BP Trinidad and Tobago (bpTT) has taken a final investment decision (FID) to develop the offshore Ginger gas field in the southeastern Caribbean, one of 10 new upstream projects the supermajor aims to bring on-stream by 2027.
In addition to greenlighting Ginger, BP also revealed that its Frangipani exploration well east of the Mahogany field gas hub identified multiple stacked gas reservoirs within the same geological structure some 50 miles off Trinidad’s east coast.
Four subsea wells will be drilled at Ginger in water depths of less than 300 ft (91 m) with subsea trees tied back to the existing Mahogany B platform. The subsea project will be bpTT’s fourth, BP noted in a 27 March press statement.
A first well was spud in January, and drilling is expected to resume in Q4. At peak, Ginger’s gas production capacity will reach 62,000 BOED, bpTT said.
bpTT President David Campbell said, “… the sanction of Ginger represents our commitment to continuing the development of resources in our existing acreage and to producing the gas that Trinidad and Tobago—and the world—needs.”
“With Frangipani, our objective was to prove that our continued progress in exploration and appraisal activity could unlock new fields and investment opportunities for the region,” he added.
bpTT has a 100% working interest in both the Frangipani and Ginger projects, which align with BP’s expected returns from upstream projects and are fully accommodated within BP’s capital expenditure plans, the supermajor noted in its statement.
Strategy Reset To Boost Oil and Gas Production
In March, BP CEO Murray Auchincloss said BP will raise its upstream oil and gas expenditures to $10 billion per year while it cuts investments in renewables by more than $5 billion a year.
The about-face was a response to shareholders demanding a refocus on higher-margin fossil fuel operations. BP aims to start up 10 new major upstream projects by the end of 2027, and a further 8–10 projects by the end of 2030.
Production is forecast to grow to 2.3–2.5 million BOED in 2030, with capacity continuing to rise to 2035. In contrast, BP’s 2020 strategy had pledged to reduce oil and gas production 40% by 2030 compared to 2019 levels.
Besides growing its production activity in Trinidad and Tobago, BP has also announced milestones offshore Egypt in the first quarter of 2025, including completing drilling operations and making two gas discoveries at the El Fayoum-5 and El King-2 exploration wells and starting production at the second development phase of the Raven field.
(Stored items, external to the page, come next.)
/-- At a restore the buffered values enter the queues ahead of every later one, and their entries are free. -/
def State.unspill (s : State) (k pa yard : Nat) (pg : Pg) : State :=
  let s := [Dir.n, .e, .s, .w].foldl (fun s d =>
    let vs := s.buffered pa (dirNum d) 32
    let s := s.modCore k (fun x => x.setQueue d (vs ++ x.queue d))
    (List.range vs.length).foldl (fun s i => s.writeBlock yard (pa + dirNum d * 512 + i * 16 + 8) pg [0]) s) s
  let vs := s.buffered pa 4 8
  let s := s.modTile (coreTile k) (fun x => { x with qk := vs ++ x.qk })
  (List.range vs.length).foldl (fun s i => s.writeBlock yard (pa + 4 * 512 + i * 16 + 8) pg [0]) s

/-! The save list of a comb (R53, R405). -/

/-- The home context of a comb (R53). -/
def Comb.homeCid (b : Comb) : Nat := coreCid (b.homeTile * 4 + b.homeCore) 0

/-- The physical address of the job table entry of a comb (R371). -/
def State.jobEntry (s : State) (y j : Nat) : Nat := (s.memWord (recordPa y + 0x50)).toNat + j * 64

/-- The physical address of a comb's descriptor, which its border agents translate in the yard's virtual function (R53). -/
def State.descPa (s : State) (b : Comb) : AgentPa × State :=
  let p := b.desc
  if p = 0 ∨ isTm p ∨ p.extractLsb' 56 4 ≠ 0 then (.bad, s)
  else match s.translate b.homeCid (ptrTag p) (ptrAddr p) 0 agentWho .read with
    | .fault _ s => (.bad, s)
    | .parked s | .miss s => (.wait, s)
    | .leaf l s => (if l.region ≠ ptrTag p ∨ paSpace l.pa ≠ 0 then .bad else .ok l.pa l.pg, s)

/-- Where a forced or vacated save goes: the frame's pointer and address, and the descriptor with its next entry, each with its page. -/
inductive AreaSlot where
  | ok (ptr : Word) (pa : Nat) (pg : Pg) (desc : Nat) (dpg : Pg) (i : Nat)
  | full (desc : Option (Nat × Pg))
  | wait
deriving DecidableEq, Repr

/-- The next slot of a job's save area; while another agent owns a line of its list, it is waited for (R26, R122). -/
def State.areaSlot (s : State) (b : Comb) : AreaSlot × State :=
  match s.descPa b with
  | (.wait, s) => (.wait, s)
  | (.bad, s) => (.full none, s)
  | (.ok d dpg, s) =>
    let n := leNat (s.homeBytes (d + 192) 4) % 2 ^ 31
    let p := s.memWord (s.jobEntry b.yard b.job + 40)
    if !(s.lineFree (d + 192) none) || !(s.lineFree (d + 208 + 16 * n) none) then (.wait, s)
    else if 51 ≤ n ∨ p = 0 then (.full (some (d, dpg)), s)
    else
      let q := p + BitVec.ofNat 64 (4096 * n)
      match s.agentPa b.homeCid q 4096 .write with
      | (.wait, s) => (.wait, s)
      | (.bad, s) => (.full (some (d, dpg)), s)
      | (.ok pa pg, s) => (.ok q pa pg d dpg n, s)

/-- Enter a save in the list. -/
def State.listSave (s : State) (c reason : Nat) (p : Word) (d : Nat) (dpg : Pg) (i : Nat) : State :=
  let y := s.yardOf (cidTile c)
  let e := leBytes 2 (cidTile c) ++ leBytes 1 (cidCore c % 4) ++ leBytes 1 (if reason = 4 then 1 else 2) ++ leBytes 4 0 ++
    leBytes 8 p.toNat
  let n := leNat (s.homeBytes (d + 192) 4)
  (s.writeBlock y (d + 208 + 16 * i) dpg e).writeBlock y (d + 192) dpg (leBytes 4 (n / 2 ^ 31 * 2 ^ 31 + i + 1))

/-- Note in the list that an entry could not be listed. -/
def State.listFull (s : State) (y : Nat) (d : Option (Nat × Pg)) : State :=
  match d with
  | none => s
  | some (d, dpg) => s.writeBlock y (d + 192) dpg (leBytes 4 (leNat (s.homeBytes (d + 192) 4) % 2 ^ 31 + 2 ^ 31))

/-! The save (R317). -/

/-- Whether every coprocessor instruction of a context has completed or been accepted. -/
def State.saveDrained (s : State) (c : Nat) : Bool :=
  let t := s.tile (cidTile c)
  !((s.core (cidCore c)).vq.any (fun q => q.cid == c)) && !((s.core (cidCore c)).held.any (fun q => q.cid == c)) && !(t.mq.any (fun q => q.cid == c)) &&
  !(t.mrun.any (fun r => r.q.cid == c)) && !(t.wq.any (fun q => q.cid == c)) && !(t.streams.any (fun m => m.q.cid == c))

/-- Whether the requested save of a context is a pre-emption of a bulk-synchronous tenant (R34, R316). -/
def State.mustBeQuiet (s : State) (c : Nat) : Bool :=
  let r := (s.ctx c).saveReq
  s.bulkSync (cidTile c) && (r == 1 || r == 2 || r == 6)

/-- Whether a save of a bulk-synchronous context can be taken: it is at a TSYNC boundary, which every member has reached (R34, R203). -/
def State.atTsync (s : State) (c : Nat) : Bool :=
  (s.ctx c).wait == .tsync && s.rounds.any (fun r => r.yard == s.yardOf (cidTile c) && r.tsync &&
    r.arrived.contains (s.tagOf c) && r.full)

/-- Whether no message of a yard is in flight: no value on its links, no signal or fill-word increment on its way to its tiles, and no
access of its contexts unacknowledged (R34). -/
def State.yardQuiet (s : State) (y : Nat) : Bool :=
  s.cores.all (fun (p : Nat × Core) => p.2.flight.isEmpty || s.yardOf (coreTile p.1) != y) &&
  s.agenda.all (fun i => match i with
    | .eventArrival t _ => s.yardOf t != y
    | .fillWordArrival t _ _ _ => s.yardOf t != y
    | _ => true) &&
  s.remotes.all (fun r => r.acked || s.yardOf (cidTile r.cid) != y)

/-- Whether a requested save can be taken at this boundary (R34, R308). -/
def State.saveAllowed (s : State) (c : Nat) : Bool :=
  let x := s.ctx c
  let r := x.saveReq
  let ie := x.priv == .u || (x.sreg (trapBase (x.priv == .h))).getLsbD 6
  x.live && r != 0 && cidSlot c == 0 && (ie || !(r == 1 || r == 2)) &&
  (!(s.mustBeQuiet c) || s.atTsync c)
In a deal described in February by Auchincloss as possibly "one of the most important transactions BP has done in 20 years", BP agreed with the Iraqi government to rehabilitate the Kirkuk oil field and three adjacent fields in northeastern Iraq starting in 2025.
Trinidad & Tobago Support New Vision
In Trinidad and Tobago, the Western Hemisphere’s second-largest LNG exporter after the US, the Ginger development and the Cypre gas project fit well into BP’s strategy of maximizing production from existing acreage and developing capital-efficient projects that tie into existing infrastructure.
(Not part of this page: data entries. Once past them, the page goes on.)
/-- Load a tile from its block. -/
def State.loadBlock (s : State) (t blk : Nat) : State :=
  let tm := putCells (s.tm.filter (fun p => p.1 / 2 ^ 20 != t))
    ((s.spanCells blk 0x100000).map (fun (p : Host.Cell) => (t * 2 ^ 20 + (p.1 - blk), p.2)))
  let words := ((s.spanCells (blk + 0x100000) 0x20000).map (fun (p : Host.Cell) => (p.1 - blk - 0x100000) / 4)).eraseDups
  let acc := words.foldl (fun (m : SMap (BitVec 32)) i =>
    SMap.set (fun _ => 0) m (t * 2 ^ 15 + i) (BitVec.ofNat 32 (leNat (s.bytes (blk + 0x100000 + 4 * i) 4)))) (s.acc.filter (fun p => p.1 / 2 ^ 15 != t))
  let s : State := { s with tm := tm, acc := acc }
  s.modTile t (fun x => { x with gl := x.gl.map (fun p =>
    (p.1, { p.2 with image := s.bytes (blk + 0x120000 + 0x1800 * p.1) p.2.image.length })) })

/-- Replace the sparse entries of some tiles. -/
def mergeTiles {α : Type} [DecidableEq α] (d : Nat → α) (ts : List Nat) (f : Nat → Nat) (m new : SMap α) : SMap α :=
  new.foldl (fun m p => SMap.set d m p.1 p.2) (m.filter (fun p => !(ts.contains (f p.1))))

/-- A tile of an image on the tile that it is loaded into, which keeps its own clock; its share of the load period begins anew (R39). -/
def Tile.onto (x hw : Tile) (now : Nat) : Tile :=
  { x with pinned := hw.pinned, pinDue := hw.pinDue, leaving := hw.leaving, clkTotal := hw.clkTotal, clkPinned := hw.clkPinned,
           clkFrom := hw.clkFrom, clkStretched := hw.clkStretched, busy := 0, loadFrom := now }

/-- Put the registers of an image into a yard's tiles, cores and dispatcher. -/
def State.loadImage (s : State) (v : Nat) (i : YardImage) : State :=
  let ts := s.yardTiles v
  let i := { i with cores := i.cores.map (fun (p : Nat × Core) => (p.1, { p.2 with clk := (s.core p.1).clk })),
                    tiles := i.tiles.map (fun (p : Nat × Tile) => (p.1, p.2.onto (s.tile p.1) (s.tileCycles p.1))) }
  { s with ctxs := mergeTiles (fun _ => Ctx.reset) ts cidTile s.ctxs i.ctxs,
           cores := mergeTiles (fun _ => Core.reset) ts coreTile s.cores i.cores,
           tiles := mergeTiles (fun _ => Tile.reset) ts (fun t => t) s.tiles i.tiles,
           combs := s.combs.filter (fun b => b.yard != v) ++ i.combs, launches := s.launches.filter (fun l => l.yard != v) ++ i.launches,
           graphs := s.graphs.filter (fun g => g.yard != v) ++ i.graphs, phases := s.phases.filter (fun p => p.yard != v) ++ i.phases,
           rounds := s.rounds.filter (fun r => r.yard != v) ++ i.rounds }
Cypre expects first gas in 2025 and is bpTT’s third subsea project. Ginger will be its fourth. Others are Juniper and Matapal.

As of year-end 2024, BP had drilled and completed four subsea wells under Cypre Phase 1 and had installed most of the subsea infrastructure, including the manifold, umbilical, and portions of the flowline and riser system, according to BP’s website.
Current work in progress focuses on installing flexible flowlines to route production from the Cypre field to the existing Juniper platform along with subsea control systems. Phase 2 drilling is anticipated to start later in 2025, BP said.
Divesting Low-Margin Mature Fields
In September 2024, BP also agreed to divest a package of four mature gas assets and undeveloped resources to Anglo-French independent Perenco T&T to further shift capital into growth opportunities.
Assets included the Immortelle, Flamboyant, Amherstia, and Cashima offshore gas fields and associated production facilities, plus the undeveloped Parang field. bbTT will continue to operate and own the assets as well as purchase produced gas to meet contractual obligations.
“Divesting these mature assets will high-grade our portfolio in Trinidad and Tobago as we focus on continuing to develop our shallow-water gas portfolio and pursuing growth opportunities with both deepwater and cross-border gas resources,” bpTT’s Campbell said at the time.
“This is part of our mission to accelerate gas production, create value, and unlock the energy future of Trinidad and Tobago. Meanwhile, Perenco will be able to apply their mature asset expertise to extend these fields’ producing life and support maximum recovery of resources.”